┌──

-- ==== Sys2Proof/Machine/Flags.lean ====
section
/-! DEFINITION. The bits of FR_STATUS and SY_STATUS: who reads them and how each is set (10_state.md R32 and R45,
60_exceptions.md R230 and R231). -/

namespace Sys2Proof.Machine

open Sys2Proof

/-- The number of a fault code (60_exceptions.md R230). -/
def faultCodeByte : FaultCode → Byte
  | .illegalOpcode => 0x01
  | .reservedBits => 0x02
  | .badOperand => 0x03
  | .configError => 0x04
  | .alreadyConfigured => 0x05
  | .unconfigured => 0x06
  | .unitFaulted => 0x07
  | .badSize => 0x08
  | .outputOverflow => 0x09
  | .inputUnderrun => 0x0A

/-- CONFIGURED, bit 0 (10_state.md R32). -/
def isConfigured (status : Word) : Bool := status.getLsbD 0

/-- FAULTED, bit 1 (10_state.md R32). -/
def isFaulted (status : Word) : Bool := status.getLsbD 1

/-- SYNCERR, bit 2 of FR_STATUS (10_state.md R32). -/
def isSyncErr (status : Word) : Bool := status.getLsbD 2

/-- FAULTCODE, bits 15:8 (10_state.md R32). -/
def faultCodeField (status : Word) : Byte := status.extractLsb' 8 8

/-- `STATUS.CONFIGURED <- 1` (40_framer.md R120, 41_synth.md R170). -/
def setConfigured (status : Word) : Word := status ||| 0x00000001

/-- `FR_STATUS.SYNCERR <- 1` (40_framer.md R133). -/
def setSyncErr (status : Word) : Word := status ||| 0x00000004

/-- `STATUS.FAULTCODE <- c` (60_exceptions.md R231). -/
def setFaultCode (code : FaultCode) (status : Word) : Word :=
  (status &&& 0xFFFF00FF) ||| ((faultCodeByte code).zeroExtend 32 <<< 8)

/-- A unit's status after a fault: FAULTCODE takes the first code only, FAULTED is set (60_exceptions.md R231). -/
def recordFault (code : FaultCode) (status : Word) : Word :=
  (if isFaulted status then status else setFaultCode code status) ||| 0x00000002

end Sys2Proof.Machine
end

└──
┌──

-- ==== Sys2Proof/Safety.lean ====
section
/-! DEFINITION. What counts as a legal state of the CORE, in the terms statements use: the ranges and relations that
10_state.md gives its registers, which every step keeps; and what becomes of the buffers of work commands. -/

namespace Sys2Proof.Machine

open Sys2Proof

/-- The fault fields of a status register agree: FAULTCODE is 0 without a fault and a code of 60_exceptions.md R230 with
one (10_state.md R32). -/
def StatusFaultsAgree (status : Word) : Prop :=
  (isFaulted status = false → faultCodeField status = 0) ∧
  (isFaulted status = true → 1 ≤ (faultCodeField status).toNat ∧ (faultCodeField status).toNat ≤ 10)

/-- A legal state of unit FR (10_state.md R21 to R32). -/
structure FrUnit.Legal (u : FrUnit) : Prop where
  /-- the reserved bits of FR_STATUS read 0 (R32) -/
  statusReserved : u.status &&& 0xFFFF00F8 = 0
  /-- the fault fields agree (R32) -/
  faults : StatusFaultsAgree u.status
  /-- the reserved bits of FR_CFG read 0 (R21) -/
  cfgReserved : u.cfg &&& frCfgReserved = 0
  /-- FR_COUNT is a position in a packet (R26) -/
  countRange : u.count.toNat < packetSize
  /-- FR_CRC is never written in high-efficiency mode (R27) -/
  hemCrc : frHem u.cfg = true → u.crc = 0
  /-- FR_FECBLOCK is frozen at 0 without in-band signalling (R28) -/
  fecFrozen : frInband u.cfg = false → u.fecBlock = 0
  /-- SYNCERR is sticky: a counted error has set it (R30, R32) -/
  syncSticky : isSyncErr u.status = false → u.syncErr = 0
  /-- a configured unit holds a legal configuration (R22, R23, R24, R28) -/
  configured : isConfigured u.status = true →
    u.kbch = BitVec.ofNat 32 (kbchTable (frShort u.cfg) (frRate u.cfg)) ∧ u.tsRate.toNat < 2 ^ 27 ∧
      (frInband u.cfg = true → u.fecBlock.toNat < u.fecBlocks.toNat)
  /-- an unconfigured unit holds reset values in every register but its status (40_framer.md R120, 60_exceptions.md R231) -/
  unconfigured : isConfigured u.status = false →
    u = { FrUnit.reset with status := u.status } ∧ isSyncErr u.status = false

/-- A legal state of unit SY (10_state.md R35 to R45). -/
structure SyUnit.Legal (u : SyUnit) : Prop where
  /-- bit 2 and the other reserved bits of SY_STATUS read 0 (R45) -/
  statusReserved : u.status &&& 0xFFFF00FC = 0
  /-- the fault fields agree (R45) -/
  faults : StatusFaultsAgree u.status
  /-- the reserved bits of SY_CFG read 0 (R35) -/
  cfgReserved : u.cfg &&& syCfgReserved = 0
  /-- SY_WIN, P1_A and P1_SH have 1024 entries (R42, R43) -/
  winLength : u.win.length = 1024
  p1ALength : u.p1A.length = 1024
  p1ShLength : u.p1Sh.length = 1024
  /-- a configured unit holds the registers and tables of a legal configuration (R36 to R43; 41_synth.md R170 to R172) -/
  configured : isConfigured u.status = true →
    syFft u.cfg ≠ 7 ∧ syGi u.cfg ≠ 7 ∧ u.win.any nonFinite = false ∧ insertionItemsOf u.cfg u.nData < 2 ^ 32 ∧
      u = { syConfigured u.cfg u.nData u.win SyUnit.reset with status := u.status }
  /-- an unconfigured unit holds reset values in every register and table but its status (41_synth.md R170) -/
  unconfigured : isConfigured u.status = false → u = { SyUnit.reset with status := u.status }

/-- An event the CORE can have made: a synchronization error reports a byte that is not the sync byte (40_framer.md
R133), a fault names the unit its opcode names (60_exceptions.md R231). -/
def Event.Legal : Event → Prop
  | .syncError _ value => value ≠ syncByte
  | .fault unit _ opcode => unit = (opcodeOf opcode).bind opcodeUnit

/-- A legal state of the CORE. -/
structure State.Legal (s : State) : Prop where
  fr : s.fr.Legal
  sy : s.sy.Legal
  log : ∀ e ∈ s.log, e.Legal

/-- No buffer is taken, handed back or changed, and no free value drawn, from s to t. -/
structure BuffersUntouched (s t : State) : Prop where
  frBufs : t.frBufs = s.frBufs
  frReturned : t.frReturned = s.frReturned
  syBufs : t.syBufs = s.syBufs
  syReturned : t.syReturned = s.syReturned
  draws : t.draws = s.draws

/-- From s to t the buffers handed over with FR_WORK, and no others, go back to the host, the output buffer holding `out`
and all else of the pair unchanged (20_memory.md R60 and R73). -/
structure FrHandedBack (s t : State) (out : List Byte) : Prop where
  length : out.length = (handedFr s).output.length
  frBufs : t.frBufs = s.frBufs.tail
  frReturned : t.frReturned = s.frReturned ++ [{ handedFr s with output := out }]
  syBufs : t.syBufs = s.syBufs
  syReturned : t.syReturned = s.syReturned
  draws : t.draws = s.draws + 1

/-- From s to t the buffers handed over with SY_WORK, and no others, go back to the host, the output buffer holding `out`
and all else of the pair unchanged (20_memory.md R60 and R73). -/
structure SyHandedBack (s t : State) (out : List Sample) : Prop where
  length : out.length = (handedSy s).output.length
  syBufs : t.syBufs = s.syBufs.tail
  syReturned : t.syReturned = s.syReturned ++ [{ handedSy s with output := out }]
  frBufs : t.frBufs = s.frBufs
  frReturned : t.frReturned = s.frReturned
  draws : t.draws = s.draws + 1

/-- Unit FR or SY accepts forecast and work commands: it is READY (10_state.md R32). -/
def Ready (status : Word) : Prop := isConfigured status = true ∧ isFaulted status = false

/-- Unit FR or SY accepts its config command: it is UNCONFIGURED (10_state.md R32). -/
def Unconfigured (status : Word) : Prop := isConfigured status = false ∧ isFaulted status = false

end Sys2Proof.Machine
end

└──
┌──

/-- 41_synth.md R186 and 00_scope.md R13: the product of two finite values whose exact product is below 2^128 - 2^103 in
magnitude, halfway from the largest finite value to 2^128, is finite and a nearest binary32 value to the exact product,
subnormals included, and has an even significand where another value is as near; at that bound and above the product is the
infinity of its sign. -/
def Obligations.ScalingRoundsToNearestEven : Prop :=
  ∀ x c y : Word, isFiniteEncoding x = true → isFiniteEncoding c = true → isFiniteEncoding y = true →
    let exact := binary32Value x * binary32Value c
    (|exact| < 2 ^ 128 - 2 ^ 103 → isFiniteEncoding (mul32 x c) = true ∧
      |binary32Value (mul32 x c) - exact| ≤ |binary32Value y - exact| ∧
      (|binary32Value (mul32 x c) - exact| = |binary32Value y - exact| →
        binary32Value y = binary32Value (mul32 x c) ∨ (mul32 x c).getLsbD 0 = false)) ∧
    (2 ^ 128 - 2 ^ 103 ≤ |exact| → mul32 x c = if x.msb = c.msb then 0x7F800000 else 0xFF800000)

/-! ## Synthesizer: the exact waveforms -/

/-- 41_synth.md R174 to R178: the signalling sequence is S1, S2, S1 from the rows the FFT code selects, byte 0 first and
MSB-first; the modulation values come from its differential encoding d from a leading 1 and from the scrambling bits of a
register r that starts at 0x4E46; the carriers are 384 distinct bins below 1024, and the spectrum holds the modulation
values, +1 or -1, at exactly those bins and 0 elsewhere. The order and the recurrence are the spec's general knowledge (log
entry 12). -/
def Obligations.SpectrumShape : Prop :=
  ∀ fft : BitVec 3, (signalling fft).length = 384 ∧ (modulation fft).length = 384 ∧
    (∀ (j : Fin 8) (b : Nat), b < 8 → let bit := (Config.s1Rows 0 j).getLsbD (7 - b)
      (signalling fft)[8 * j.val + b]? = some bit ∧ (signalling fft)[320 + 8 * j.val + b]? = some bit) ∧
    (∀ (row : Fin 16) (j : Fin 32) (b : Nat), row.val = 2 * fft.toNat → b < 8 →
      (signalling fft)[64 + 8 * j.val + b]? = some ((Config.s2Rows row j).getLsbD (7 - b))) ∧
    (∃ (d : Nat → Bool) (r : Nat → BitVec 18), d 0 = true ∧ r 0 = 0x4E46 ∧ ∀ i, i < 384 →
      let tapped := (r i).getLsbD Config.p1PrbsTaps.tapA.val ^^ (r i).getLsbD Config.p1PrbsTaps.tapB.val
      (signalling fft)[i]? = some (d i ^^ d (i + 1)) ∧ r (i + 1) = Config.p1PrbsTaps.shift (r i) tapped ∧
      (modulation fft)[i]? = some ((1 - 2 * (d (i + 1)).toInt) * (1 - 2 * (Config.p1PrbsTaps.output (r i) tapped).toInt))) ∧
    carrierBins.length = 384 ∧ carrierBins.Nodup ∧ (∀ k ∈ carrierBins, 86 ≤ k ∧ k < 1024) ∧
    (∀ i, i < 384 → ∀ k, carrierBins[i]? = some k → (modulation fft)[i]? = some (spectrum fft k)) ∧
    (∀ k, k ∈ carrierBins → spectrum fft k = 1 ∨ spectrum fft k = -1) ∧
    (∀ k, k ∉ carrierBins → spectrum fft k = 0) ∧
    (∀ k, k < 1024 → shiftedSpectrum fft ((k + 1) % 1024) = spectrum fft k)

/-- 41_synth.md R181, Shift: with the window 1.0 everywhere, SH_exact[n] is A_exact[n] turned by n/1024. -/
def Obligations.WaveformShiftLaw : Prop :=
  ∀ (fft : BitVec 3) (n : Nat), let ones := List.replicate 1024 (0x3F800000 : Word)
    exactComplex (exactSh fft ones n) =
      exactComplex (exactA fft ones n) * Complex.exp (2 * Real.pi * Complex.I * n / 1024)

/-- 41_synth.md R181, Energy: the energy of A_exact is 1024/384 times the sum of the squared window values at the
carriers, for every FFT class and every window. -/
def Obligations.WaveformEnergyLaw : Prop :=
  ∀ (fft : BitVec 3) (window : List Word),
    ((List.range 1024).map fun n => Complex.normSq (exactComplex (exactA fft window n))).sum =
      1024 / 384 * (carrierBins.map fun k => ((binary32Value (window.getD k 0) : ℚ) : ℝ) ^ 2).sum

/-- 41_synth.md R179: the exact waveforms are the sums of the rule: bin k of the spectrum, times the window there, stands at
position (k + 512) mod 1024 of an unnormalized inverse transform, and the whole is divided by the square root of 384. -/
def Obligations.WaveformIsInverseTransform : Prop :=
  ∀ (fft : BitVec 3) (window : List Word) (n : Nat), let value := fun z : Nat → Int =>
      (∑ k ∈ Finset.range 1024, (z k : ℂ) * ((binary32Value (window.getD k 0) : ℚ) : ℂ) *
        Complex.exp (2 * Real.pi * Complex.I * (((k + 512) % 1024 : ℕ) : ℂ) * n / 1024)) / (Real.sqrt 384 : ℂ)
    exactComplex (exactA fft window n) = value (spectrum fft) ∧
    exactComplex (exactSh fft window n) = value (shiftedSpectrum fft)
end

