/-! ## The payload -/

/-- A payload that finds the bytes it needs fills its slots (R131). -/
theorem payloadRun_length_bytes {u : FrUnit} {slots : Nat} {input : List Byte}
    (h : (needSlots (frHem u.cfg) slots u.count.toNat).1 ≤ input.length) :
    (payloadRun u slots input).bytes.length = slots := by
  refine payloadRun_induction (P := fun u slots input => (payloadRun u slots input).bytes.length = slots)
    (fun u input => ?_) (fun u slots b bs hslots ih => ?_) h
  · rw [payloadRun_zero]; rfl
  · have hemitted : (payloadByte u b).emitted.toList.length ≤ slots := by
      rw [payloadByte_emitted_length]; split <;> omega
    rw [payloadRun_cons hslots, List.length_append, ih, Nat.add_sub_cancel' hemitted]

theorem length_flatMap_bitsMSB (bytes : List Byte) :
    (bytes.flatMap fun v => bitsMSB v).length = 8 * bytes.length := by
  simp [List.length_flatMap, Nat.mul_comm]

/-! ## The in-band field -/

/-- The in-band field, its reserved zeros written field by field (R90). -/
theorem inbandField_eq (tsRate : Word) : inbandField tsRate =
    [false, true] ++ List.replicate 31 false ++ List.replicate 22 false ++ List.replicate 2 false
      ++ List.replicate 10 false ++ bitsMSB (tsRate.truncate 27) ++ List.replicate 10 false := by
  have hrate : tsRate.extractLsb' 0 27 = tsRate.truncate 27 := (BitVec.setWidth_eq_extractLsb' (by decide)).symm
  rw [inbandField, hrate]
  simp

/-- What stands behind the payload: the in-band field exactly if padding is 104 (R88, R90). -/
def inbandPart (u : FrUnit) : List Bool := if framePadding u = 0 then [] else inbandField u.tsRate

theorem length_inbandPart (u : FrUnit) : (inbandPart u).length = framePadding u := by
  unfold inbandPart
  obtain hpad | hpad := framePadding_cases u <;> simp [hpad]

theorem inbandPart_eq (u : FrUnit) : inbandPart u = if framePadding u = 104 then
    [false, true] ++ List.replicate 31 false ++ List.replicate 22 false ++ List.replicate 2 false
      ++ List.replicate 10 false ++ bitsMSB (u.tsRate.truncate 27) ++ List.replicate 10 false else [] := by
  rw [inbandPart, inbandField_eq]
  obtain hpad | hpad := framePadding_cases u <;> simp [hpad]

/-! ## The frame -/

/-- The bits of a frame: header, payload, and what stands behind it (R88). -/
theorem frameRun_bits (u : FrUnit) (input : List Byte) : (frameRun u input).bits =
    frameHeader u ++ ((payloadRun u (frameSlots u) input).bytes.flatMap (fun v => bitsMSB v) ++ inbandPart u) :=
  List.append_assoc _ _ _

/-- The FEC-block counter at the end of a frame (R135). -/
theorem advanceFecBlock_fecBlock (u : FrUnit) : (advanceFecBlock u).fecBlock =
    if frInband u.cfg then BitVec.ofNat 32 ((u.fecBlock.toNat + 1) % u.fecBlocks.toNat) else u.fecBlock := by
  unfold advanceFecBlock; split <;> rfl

└──

▶ WORK REQUEST
Please output the lines of the listing above that fall in the stretch from the one with "(∀ k, k < 1024" through the one with "exactComplex (exactSh fft ones", exactly and only those.

▶ YOUR RESPONSE
    (∀ k, k < 1024 → shiftedSpectrum fft ((k + 1) % 1024) = spectrum fft k)

/-- 41_synth.md R181, Shift: with the window 1.0 everywhere, SH_exact[n] is A_exact[n] turned by n/1024. -/
def Obligations.WaveformShiftLaw : Prop :=
  ∀ (fft : BitVec 3) (n : Nat), let ones := List.replicate 1024 (0x3F800000 : Word)
    exactComplex (exactSh fft ones n) =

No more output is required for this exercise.